Conditions that Cause Automotive Rust
Because rust only needs an anode, cathode and electrolyte to form, cars are susceptible to it. The metal in your car can act as the anode and cathode. Water is an electrolyte. If the climate is humid enough, your car can develop rust even if it's under cover.
Some substances make it easier for rust to form on your car. One of the most common is salt. While water can act as an electrolyte, it's not very efficient at carrying electrons. Salt water is much more effective. An object that might rust slowly under normal conditions will rust quicker if it's in contact with salt water.
If you live near the ocean, your vehicle could be susceptible to rust due to the high salt content of the humid ocean air. But even if you live hundreds of miles away from the water, salt can still give you trouble. For example, many people use salt to get rid of ice and snow. As the ice melts, you're left with an electrolyte capable of turning your car into a rust bucket.
The primer and paint manufacturers use on cars provides some protection from rust. But if this coating is damaged from scratches or dents, moisture can make contact with the bare metal under the paint. Without the protection of the coating, your car will begin to rust.
Iron oxide forms easily and vehicles can develop rust in any region or environment. Cars in harsher environments or near oceans may be more susceptible to rust than cars in dry regions but no vehicle is completely immune.
Preventing Automotive Rust
When your car rolls onto the dealership lot it already has some rust protection built in. The car's paint acts as a seal, keeping moisture away from the metal in the car's body. That means you should examine and take care of your car's paint job if you want to keep rust at bay. Not only will it keep your car looking nice, but it may also prevent rust from weakening the metal on your car.
One good way to protect your car's paint job is to wash your car every two weeks and apply a wax coating once a month. Take this time to examine your car carefully. If you see any signs of scratches, bubbling or flaking, you have a problem. Bubbles can be a sign of rust forming underneath the paint and scratches or flaking can allow moisture to begin the oxidation process.
You can purchase a sealant to prevent rust from taking hold on a damaged section of your car's paint. Clean and dry the area on your car before applying the sealant -- the chemical will bond to your car's surface and you definitely don't want any moisture or dirt to be trapped under the protective coating. You may also want to purchase some touch-up paint to cover the damage once you're finished.
Drivers who live in particularly harsh environments may need to purchase a protective lubricant or anti-rust spray as additional insurance against rust. Lubricant creates an additional layer of protection. The anti-rust spray creates a seal on top of your car and acts as an extra layer of protection on top of the paint job. Before applying any sort of protective coating you should make sure your vehicle is clean and dry.
If you drive over icy roads coated in salt, you'll want to wash your car more frequently. Make sure you wash off the underside and wheel wells of the vehicle, too.
Don't forget the inside of your car, and be sure to clean up spills immediately. If you wash the interior of your car, leave your car doors open to help it dry out.

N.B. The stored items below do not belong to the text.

theorem vrkey (p : Engw) (ty : Ty) (d : BitVec 5) (a : BitVec 5) (m : BitVec 3) : Statement (.vrkey p ty d a m) :=
  codec_word (fun h => decode_engine _ _ _ (.vrkey · ty d a m) ((rowOf_5E ..).trans (by simp [rowVsel, rowV2]))
    (by exact wf_limits (i := .vrkey p ty d a m) h) (by exact wf_tokens (i := .vrkey p ty d a m) h)) rfl

theorem vselk (p : Engw) (d : BitVec 5) (a : BitVec 5) (b : BitVec 5) (km1 : BitVec 6) (m : BitVec 3) : Statement (.vselk p d a b km1 m) :=
  codec_word (fun h => decode_engine _ _ _ (.vselk · d a b km1 m) ((rowOf_5E ..).trans (by simp [rowVsel, wordTyped]))
    (by exact wf_limits (i := .vselk p d a b km1 m) h) (by exact wf_tokens (i := .vselk p d a b km1 m) h)) rfl

theorem vcomp (p : Engw) (ty : Ty) (d : BitVec 5) (a : BitVec 5) (m : BitVec 3) : Statement (.vcomp p ty d a m) :=
  codec_word (fun h => decode_engine _ _ _ (.vcomp · ty d a m) ((rowOf_5E ..).trans (by simp [rowVsel, rowV2]))
    (by exact wf_limits (i := .vcomp p ty d a m) h) (by exact wf_tokens (i := .vcomp p ty d a m) h)) rfl

theorem vlut (p : Engw) (ty : Ty) (d : BitVec 5) (a : BitVec 5) (b : BitVec 5) (m : BitVec 3) : Statement (.vlut p ty d a b m) :=
  codec_word (fun h => decode_engine _ _ _ (.vlut · ty d a b m) ((rowOf_5F ..).trans (by simp []))
    (by exact wf_limits (i := .vlut p ty d a b m) h) (by exact wf_tokens (i := .vlut p ty d a b m) h)) rfl

theorem vld (p : Engw) (ty : Ty) (d : BitVec 5) (addr : VAddr) (m : BitVec 3) : Statement (.vld p ty d addr m) :=
  codec_word (fun h => decode_engine _ _ _ (.vld · ty d addr m) ((rowOf_60 ..).trans (by rcases addr with q | ⟨s, _ | inc⟩ <;> simp [rowVmem, VF.addr, VF.addrZero, VAddr.va, VAddr.vb, VAddr.ax, VAddr.imm]))
    (by exact wf_limits (i := .vld p ty d addr m) h) (by exact wf_tokens (i := .vld p ty d addr m) h)) rfl

theorem vst (p : Engw) (ty : Ty) (d : BitVec 5) (addr : VAddr) (m : BitVec 3) : Statement (.vst p ty d addr m) :=
  codec_word (fun h => decode_engine _ _ _ (.vst · ty d addr m) ((rowOf_61 ..).trans (by rcases addr with q | ⟨s, _ | inc⟩ <;> simp [rowVmem, VF.addr, VF.addrZero, VAddr.va, VAddr.vb, VAddr.ax, VAddr.imm]))
    (by exact wf_limits (i := .vst p ty d addr m) h) (by exact wf_tokens (i := .vst p ty d addr m) h)) rfl

theorem vlda (p : Engw) (ty : Ty) (d : BitVec 5) (addr : VAddr) (m : BitVec 3) : Statement (.vlda p ty d addr m) :=
  codec_word (fun h => decode_engine _ _ _ (.vlda · ty d addr m) ((rowOf_62 ..).trans (by rcases addr with q | ⟨s, _ | inc⟩ <;> simp [rowVmem, VF.addr, VF.addrZero, VAddr.va, VAddr.vb, VAddr.ax, VAddr.imm]))
    (by exact wf_limits (i := .vlda p ty d addr m) h) (by exact wf_tokens (i := .vlda p ty d addr m) h)) rfl

theorem vsta (p : Engw) (ty : Ty) (d : BitVec 5) (addr : VAddr) (m : BitVec 3) : Statement (.vsta p ty d addr m) :=
  codec_word (fun h => decode_engine _ _ _ (.vsta · ty d addr m) ((rowOf_63 ..).trans (by rcases addr with q | ⟨s, _ | inc⟩ <;> simp [rowVmem, VF.addr, VF.addrZero, VAddr.va, VAddr.vb, VAddr.ax, VAddr.imm]))
    (by exact wf_limits (i := .vsta p ty d addr m) h) (by exact wf_tokens (i := .vsta p ty d addr m) h)) rfl

theorem vgth (p : Engw) (ty : Ty) (d : BitVec 5) (addr : VAddr) (c : BitVec 5) (m : BitVec 3) : Statement (.vgth p ty d addr c m) :=
  codec_word (fun h => decode_engine _ _ _ (.vgth · ty d addr c m) ((rowOf_64 ..).trans (by rcases addr with q | ⟨s, _ | inc⟩ <;> simp [rowVidx, VF.addr, VF.addrZero, VAddr.va, VAddr.vb, VAddr.ax, VAddr.imm]))
    (by exact wf_limits (i := .vgth p ty d addr c m) h) (by exact wf_tokens (i := .vgth p ty d addr c m) h)) rfl

theorem vsct (p : Engw) (ty : Ty) (d : BitVec 5) (addr : VAddr) (c : BitVec 5) (m : BitVec 3) : Statement (.vsct p ty d addr c m) :=
  codec_word (fun h => decode_engine _ _ _ (.vsct · ty d addr c m) ((rowOf_65 ..).trans (by rcases addr with q | ⟨s, _ | inc⟩ <;> simp [rowVidx, VF.addr, VF.addrZero, VAddr.va, VAddr.vb, VAddr.ax, VAddr.imm]))
    (by exact wf_limits (i := .vsct p ty d addr c m) h) (by exact wf_tokens (i := .vsct p ty d addr c m) h)) rfl

theorem mpush (p : Engw) (k : BitVec 3) : Statement (.mpush p k) :=
  codec_word (fun h => decode_engine _ _ _ (.mpush · k) ((rowOf_70 ..).trans (by simp [rowMask]))
    (by exact wf_limits (i := .mpush p k) h) (by exact wf_tokens (i := .mpush p k) h)) rfl

theorem minv (p : Engw) : Statement (.minv p) :=
  codec_word (fun h => decode_engine _ _ _ .minv ((rowOf_70 ..).trans (by simp [rowMask]))
    (by exact wf_limits (i := .minv p) h) (by exact wf_tokens (i := .minv p) h)) rfl

theorem mpop (p : Engw) : Statement (.mpop p) :=
  codec_word (fun h => decode_engine _ _ _ .mpop ((rowOf_70 ..).trans (by simp [rowMask]))
    (by exact wf_limits (i := .mpop p) h) (by exact wf_tokens (i := .mpop p) h)) rfl

theorem mset (p : Engw) (t : BitVec 3) (v : Bool) : Statement (.mset p t v) :=
  codec_word (fun h => decode_engine _ _ _ (.mset · t v) ((rowOf_70 ..).trans (by cases v <;> simp [rowMask, maskVd]))
    (by exact wf_limits (i := .mset p t v) h) (by exact wf_tokens (i := .mset p t v) h)) rfl

theorem mmov (p : Engw) (t : BitVec 3) (k : BitVec 3) : Statement (.mmov p t k) :=
  codec_word (fun h => decode_engine _ _ _ (.mmov · t k) ((rowOf_70 ..).trans (by simp [rowMask, maskVd]))
    (by exact wf_limits (i := .mmov p t k) h) (by exact wf_tokens (i := .mmov p t k) h)) rfl

theorem many (p : Engw) (t : BitVec 3) (k : BitVec 3) : Statement (.many p t k) :=
  codec_word (fun h => decode_engine _ _ _ (.many · t k) ((rowOf_70 ..).trans (by simp [rowMask, maskVd]))
    (by exact wf_limits (i := .many p t k) h) (by exact wf_tokens (i := .many p t k) h)) rfl

theorem mnone (p : Engw) (t : BitVec 3) (k : BitVec 3) : Statement (.mnone p t k) :=
  codec_word (fun h => decode_engine _ _ _ (.mnone · t k) ((rowOf_70 ..).trans (by simp [rowMask, maskVd]))
    (by exact wf_limits (i := .mnone p t k) h) (by exact wf_tokens (i := .mnone p t k) h)) rfl

theorem mcnt (p : Engw) (d : BitVec 5) (k : BitVec 3) : Statement (.mcnt p d k) :=
  codec_word (fun h => decode_engine _ _ _ (.mcnt · d k) ((rowOf_70 ..).trans (by simp [rowMask]))
    (by exact wf_limits (i := .mcnt p d k) h) (by exact wf_tokens (i := .mcnt p d k) h)) rfl

theorem vexp (p : Engw) (ty : Ty) (d : BitVec 5) (a : BitVec 5) (m : BitVec 3) : Statement (.vexp p ty d a m) :=
  codec_word (fun h => decode_engine _ _ _ (.vexp · ty d a m) ((rowOf_71 ..).trans (by simp [rowSpecial, rowV2]))
    (by exact wf_limits (i := .vexp p ty d a m) h) (by exact wf_tokens (i := .vexp p ty d a m) h)) rfl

Sometimes rust can develop even when you're careful. It's easy to miss early warning signs. What do you do if your car already has rust?
Automotive Rust Repair Kits
There are a few options to consider if your vehicle already has rust. If the rust damage is extensive, you'll probably need to bring your car to a professional repair shop to replace that section of your vehicle. Treating extensive damage yourself may not be enough to make your vehicle safe to operate.

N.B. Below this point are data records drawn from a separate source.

/-- R167, R172 to R175: MZERO clears a tile; MWR loads the in-extent part of a tile from memory, MRD stores it converted, and
MLDW fills the weight buffer. -/
def Obligations.TileMemory : Prop :=
  (∀ p td (s : State) h, Issues .matrix p s h → s.pavRuns = false →
    ∃ t, exec (.mzero p td) s = .next t ∧ Retired s t .matrix ∧ t.myCore.tile td = 0 ∧ t.myCore.tk td.toNat = .zero ∧
      (∀ u, u ≠ td → t.myCore.tile u = s.myCore.tile u) ∧ t.myCore.v = s.myCore.v ∧ t.mem = s.mem) ∧
  (∀ p td qa (s : State) h rs, Issues .matrix p s h → s.pavRuns = false → tileCheck s h qa .f32 false = .ok rs →
    s.piecesUnc rs.flatten = none → Unwatched s false (rs.flatten.map fun p => p.2) →
    let sh := tileShape h.sa.entry h.pa
    ∃ t, exec (.mwr p td qa) s = .next t ∧ Retired s t .matrix ∧ t.myCore.tk td.toNat = .float ∧
      (∀ i j, i < 128 → j < 128 → tileEl (t.myCore.tile td) i j =
        if i < sh.1 ∧ j < sh.2 then natAt (s.pieceBytes s.me (rs.getD i [])) (4 * j) 4 else tileEl (s.myCore.tile td) i j) ∧
      (∀ u, u ≠ td → t.myCore.tile u = s.myCore.tile u) ∧ t.myCore.v = s.myCore.v ∧ t.mem = s.mem) ∧
  (∀ p ty rm qa td (s : State) h rs, s.mem.wf = true → Issues .matrix p s h → s.pavRuns = false →
    (Instr.mrd p ty rm qa td).limits = true → tileCheck s h qa ty true = .ok rs → s.myCore.nten = false →
    Unwatched s true (rs.flatten.map fun p => p.2) → NoPending s (rs.flatten.map fun p => p.2) → s.myCore.smb = [] →
    let sh := tileShape h.sa.entry h.pa
    let ds : List Nat := if rm = .rsto then (draws 16384 s.myCore.genM).1 else []
    let row (i : Nat) : List Byte := ((List.range sh.2).map fun j => natBytes (fmtBytes ty)
      (mrdElem (s.myCore.tk td.toNat) ty rm s.myCore.ftz (tileEl (s.myCore.tile td) i j) (ds.getD (128 * i + j) 0)).1).flatten
    ∃ t, exec (.mrd p ty rm qa td) s = .next t ∧ Retired s t .matrix ∧ t.myCore.t = s.myCore.t ∧ t.myCore.v = s.myCore.v ∧
      Stores s t ((List.range sh.1).map fun i => splitPieces (rs.getD i []) (row i)).flatten) ∧
  (∀ p ty packed qa (s : State) h ls, Issues .matrix p s h → s.pavRuns = false →
    let x : MxStream := ⟨qa.toNat, h.sa, h.pa, ty⟩
    let sz := storedBytes ty (mldwLen h.sa.entry h.pa)
    mxUnbound [x] = none → mxFormat [x] = none → mxRight [x] = none → mxCmpd s.myCore [x] = none → mxBounds [x] none = none →
    mldwOk h.sa.entry h.pa ty packed = true →
    (mldwRuns h.sa.entry h.pa ty packed).mapM (locatePieces s (s.whoCore s.me) .rd) = .ok ls →
    s.piecesUnc ls.flatten = none → s.myCore.wp.toList.all (fun w => w.kind = 0) = true →
    ∃ t, exec (.mldw p ty packed qa) s = .next t ∧ Retired s t .matrix ∧ t.myCore.t = s.myCore.t ∧ t.myCore.v = s.myCore.v ∧
      t.mem = s.mem ∧ t.myCore.wbuf = ⟨true, packed, ty, 0, mldwLen h.sa.entry h.pa / kStep ty,
        ls.map fun ps => mldwRow sz packed (s.pieceBytes s.me ps), some h⟩)

/-! ## Commands -/

/-- R37, R205, R236 to R242: a copy-engine word whose checks passed, outside handler mode and before any cancel token, hands a
command to the less loaded of the cluster's two engines. -/
def Obligations.CommandHandOff : Prop :=
  (∀ q sd a flag rel, HandsOff (.cpy q sd a flag rel) q sd a .cpy flag rel) ∧
  (∀ q sd a flag rel, HandsOff (.cpym q sd a flag rel) q sd a .cpym flag rel) ∧
  (∀ q sd a flag rel n, HandsOff (.gthr q sd a flag rel n) q sd a (.gthr (n.toNat + 1)) flag rel) ∧
  (∀ q sd a flag rel o op ty n, HandsOff (.red q sd a flag rel o op ty n) q sd a (.red o op ty n.toNat) flag rel) ∧
  (∀ q sd a flag rel, HandsOff (.send q sd a flag rel) q sd a .send flag rel) ∧
  (∀ q sd a flag rel (s : State), Fires q [sd, a] [] s → s.myCore.inh = false → EngineFree s → (rel = true → Quiet s.myCore) →
    ∃ t, exec (.xlat q sd a flag rel) s = .next t ∧ Moved s.myCore t.myCore ∧ t.mem = s.mem ∧
      Accepted s t flag (.xlat (s.myCore.reg sd).toNat (min (s.myCore.reg a).toNat (2 ^ 40))) [])

/-- R205, R222, R239, R243: a completed copy, transposed copy or gather has moved its bytes whole, has left its engine and has
added 1 to its flag. R207, R240: an unordered contribution on this device is combined with its destination element by element
at once; an ordered one is held in its round, and the one that completes the round combines all of them in rising rank, adds 1
to DFLAG, and ends every contributing command, whose flags gain 1; one that may not be taken yet waits. The home of DFLAG, and
which contribution a round turns away, are the model's readings (assumption 74). That a word or an event that waits, or whose
condition does not hold, leaves the state as it was is the model's reading (assumption 15). -/
def Obligations.CommandsComplete : Prop :=
  (∀ (s : State) i c src dst, s.arg = .unit i → s.cmd i = some c → AllStarted s → c.node = none →
    moveRuns c.kind = some (src, dst) → s.piecesUnc (cmdPieces s c .rd src) = none →
    ∃ t, exec .copyCommandComplete s = .next t ∧
      t.mem = memRuns s.mem (pieceRuns (cmdPieces s c .wr dst)) (s.runsBytes (pieceRuns (cmdPieces s c .rd src))) ∧
      t.cmds = s.cmds.filter (fun x => x.id != c.id) ∧
      (c.die = false → c.flag ≠ 0 → t.clusFlag (c.engine / 2) c.flag = s.clusFlag (c.engine / 2) c.flag + 1) ∧
      (c.die = true → c.flag ≠ 0 →
        t.dieFlag c.part (c.engine / 4) c.flag = s.dieFlag c.part (c.engine / 4) c.flag + 1)) ∧
  (∀ (s : State) i c src dst ty op ord srcs, s.arg = .unit i → s.cmd i = some c → AllStarted s → c.applied = false →
    c.kind = .reduce src dst ty op ord srcs → dst.remote = false → s.piecesUnc (cmdPieces s c .rd src.runs) = none →
    (∀ g, c.core = some g → (s.core g).nten = false) →
    let bs := s.runsBytes (pieceRuns (cmdPieces s c .rd src.runs))
    let x := redArrival c src dst ty op ord srcs bs
    let closes : Bool := ord && (insertRank x.contribution ((x.round s).elim [] (·.held))).length = srcs
    x.mixed s = false → (x.waits s || s.redBehind c) = false → s.piecesUnc (x.pieces s) = none →
    ∃ t, exec .redContribution s = .next t ∧ RedEffect s t x ∧
      (closes = false → (t.cmd i).map (·.applied) = some true) ∧ (closes = true → t.cmd i = none)) ∧
  (∀ (s : State) i c src dst ty op ord srcs, s.arg = .unit i → s.cmd i = some c → c.applied = false →
    c.kind = .reduce src dst ty op ord srcs → dst.remote = false → s.piecesUnc (cmdPieces s c .rd src.runs) = none →
    let x := redArrival c src dst ty op ord srcs (s.runsBytes (pieceRuns (cmdPieces s c .rd src.runs)))
    x.mixed s = false → (x.waits s || s.redBehind c) = true → exec .redContribution s = .next s) ∧
  (∀ (s : State) i c src dst ty op srcs, s.arg = .unit i → s.cmd i = some c → AllStarted s → c.applied = true → c.node = none →
    c.die = false → c.kind = .reduce src dst ty op false srcs → dst.remote = false →
    ∃ t, exec .copyCommandComplete s = .next t ∧ t.mem = s.mem ∧ t.cmds = s.cmds.filter (fun x => x.id != c.id) ∧
      (c.flag ≠ 0 → t.clusFlag (c.engine / 2) c.flag = s.clusFlag (c.engine / 2) c.flag + 1))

You can, however, repair minor rust damage yourself. There are a couple of different methods you can try. But before you tackle a rust repair job you should make sure you have the proper safety equipment. You should wear rubber gloves, safety goggles and a dust mask before you begin.
If you plan to scrape away rust physically, you'll need the following tools:
- Grinder or drill with sander drill bits
- Sanding block
- Sand paper
- Rivet gun and rivets
- Body filler
- Glazing and spot putty
- Masking tape
- Primer paint
- Rust neutralizer
- Screen wire
If the damage is minor, you may only need to sand the rust away and use some primer and touch-up paint to take care of the problem. But if rust has eaten a hole through part of your car, you'll need to grind the affected metal away and use body filler to repair the hole. Use screen wire inserted into the hole to serve as a foundation and spread body filler over the damaged area. Once it hardens, you can sand it down and apply primer and paint.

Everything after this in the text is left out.